_To do_: Check each line of the entries below for the string "none"; copy every line where it appears.

------------------------

def spillBad (b : Block) (d : DWord × DWord) : Bool :=
  let v := d.1.toNat
  let c := bitsOf v 3 0
  bitsOf v 63 50 != 0 || decide (bitsOf v 19 15 < 6) || decide (20 < bitsOf v 19 15) || d.2.toNat / 2 ^ 27 != 0
    || d.2.toNat % 64 != 0
    || !isQpop (laxAt b (8 * c + bitsOf v 11 9))
    || (match vcEntry b c (bitsOf v 8 4) with
        | some (e, _) => vcPos e != 0 || !isQpush (laxAt b (8 * c + vcK e))
        | none => true)
    || decide (64 * ((b.cells.find? (fun x => x.cell == c)).map (·.wlen)).getD 0 < bitsOf v 33 20 + 32 * (bitsOf v 14 12 + 1))

def cellBad (b : Block) (i : Nat) (raw : List Nat) : Bool :=
  let v := raw.getD 0 0
  bitsOf v 7 4 != 0 || bitsOf v 31 25 != 0 || bitsOf v 63 32 != 0 || decide (256 < bitsOf v 24 16)
    || (b.cells.take i).any (fun x => x.cell == bitsOf v 3 0)

/-! ## Stage 2 -/

def headerBad (j : Nat) (b : RawBlock) : Bool :=
  bitsOf b.h0 47 43 != 0 || bitsOf b.h0 63 56 != 0 || b.h1 / 2 ^ 48 != 0 || bitsOf b.h0 55 48 != j
    || decide (128 < nInst b) || decide (512 < nVc b) || decide (64 < nHnd b) || decide (16 < nSpill b) || decide (16 < nCell b)
    || bLen b != 2 + (sectLens b).sum

/-- Structure of a block, in the order of R342. -/
def blockErr (bs : List Block) (h w j : Nat) (r : RawBlock) : Option Nat :=
  let b := bs.getD j {}
  let at_ (sect : Nat) (x : Option Nat) : Option Nat := x.map (fun n => locOf sect n j 0)
  if headerBad j r then some (locOf 1 0 j 0)
  else
    [(List.range b.insts.length).findSome? (instErr bs w j),
     at_ 3 (firstBadIdx b.routes (routeBad bs h w j)),
     at_ 4 (firstBadIdx b.vcs (vcBad b)),
     at_ 4 (if (wordsOfD (sectOf r 2)).drop (nVc r) = [] ∨ (wordsOfD (sectOf r 2)).drop (nVc r) = [0] then none else some (nVc r)),
     at_ 5 (firstBadIdx (chunks 5 (nHnd r) (sectOf r 3)) (hndBad b)),
     at_ 6 (firstBadIdx b.spills (fun _ d => spillBad b d)),
     at_ 7 (firstBadIdx (chunks 9 (nCell r) (sectOf r 5)) (cellBad b))].findSome? id

/-- Stage 2 of R342. -/
def structErr (h w : Nat) (f : RawFrame) : Option Nat :=
  match frameErr h w f with
  | some e => some e
  | none => f.blocks.zipIdx.findSome? (fun x => blockErr (f.blocks.map blockOf) h w x.2 x.1)

/-! ## Stage 3 (R200, R204, R403) -/

/-- Windows and tile masks of block `j` on an island of partition 0 or of a tenant: a code and a location. -/
def placeErr (p0 : Bool) (j : Nat) (b : Block) : Option (Nat × Nat) :=
  let win := firstBadIdx b.cells (fun _ c => decide ((if p0 then 8192 else 16384) < 64 * (c.wbase + c.wlen)))
  let plane := (List.range b.insts.length).find? (fun n =>
    match instAt b n with
    | some (.planesplit w) | some (.planejoin w) =>
      decide (64 * ((b.cells.find? (fun x => x.cell == n / 8)).map (·.wlen)).getD 0 < 16 * (w.imm.toNat / 32) + 64)
    | _ => false)
  let mask := if p0 then firstBadIdx b.routes (fun _ r => rtKind r == 10 && bitsOf r.toNat 21 14 != 0) else none
  [plane.map (fun n => (0x9011, locOf 2 n j 0)), win.map (fun n => (0x9011, locOf 7 n j 0)),
   mask.map (fun n => (0x9020, locOf 3 n j 0))].findSome? id

/-! ## Stage 4: formats (R310, R313, R444) -/

/-- A producer's format, where it is known, agrees with a record. -/
def agrees (p : Option Nat) (r : Nat) : Bool := match p with | some x => sameBase x r | none => true

/-- The consumer's entry at an END takes the producer's format. -/
def endTakes (bs : List Block) (ts : List (Tab Nat)) (w e : Nat) (p : Option Nat) : Bool :=
  match endEntry bs w e with
  | none => false
  | some (v, _) =>
    let b := bs.getD (endBlock w e) {}
    let n := 8 * vcCell v + vcK v
    fmtOk (vcFmt v) && agrees p (vcFmt v)
      && (match instAt b n with
          | some i => takesFmt i (vcPos v) (findFmt (ts.getD (endBlock w e) []) (opKey n 0)) (vcFmt v)
          | none => false)

/-- A VC edge from an operator agrees, by its route word (R313). -/
def routeTakes (bs : List Block) (ts : List (Tab Nat)) (w : Nat) (cross : Nat → Bool) (r : DWord) (p : Option Nat) : Bool :=
  match rtKind r with
  | 1 =>
    let q := bitsOf r.toNat 57 42
    endTakes bs ts w (rtEnd r) p && fmtOk q
      && (!cross (endBlock w (rtEnd r)) || (match endEntry bs w (rtEnd r) with | some (v, _) => sameBase q (vcFmt v) | none => true))
  | 3 =>
    fmtOk (rtRecord r) && agrees p (rtRecord r)
      && (match bitsOf r.toNat 13 12 with | 0 => fmtBase (rtRecord r) == 0 | 1 => fmtBase (rtRecord r) == 6 | _ => true)
  | 6 => agrees p 0
  | 7 | 8 => fmtOk (rtRecord r) && agrees p (rtRecord r)
  | _ => true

------------------------

_Solved exercise_:
        | none => true)
     at_ 4 (if (wordsOfD (sectOf r 2)).drop (nVc r) = [] ∨ (wordsOfD (sectOf r 2)).drop (nVc r) = [0] then none else some (nVc r)),
  | none => f.blocks.zipIdx.findSome? (fun x => blockErr (f.blocks.map blockOf) h w x.2 x.1)
  let mask := if p0 then firstBadIdx b.routes (fun _ r => rtKind r == 10 && bitsOf r.toNat 21 14 != 0) else none
def agrees (p : Option Nat) (r : Nat) : Bool := match p with | some x => sameBase x r | none => true
  | none => false
          | none => false)
      && (!cross (endBlock w (rtEnd r)) || (match endEntry bs w (rtEnd r) with | some (v, _) => sameBase q (vcFmt v) | none => true))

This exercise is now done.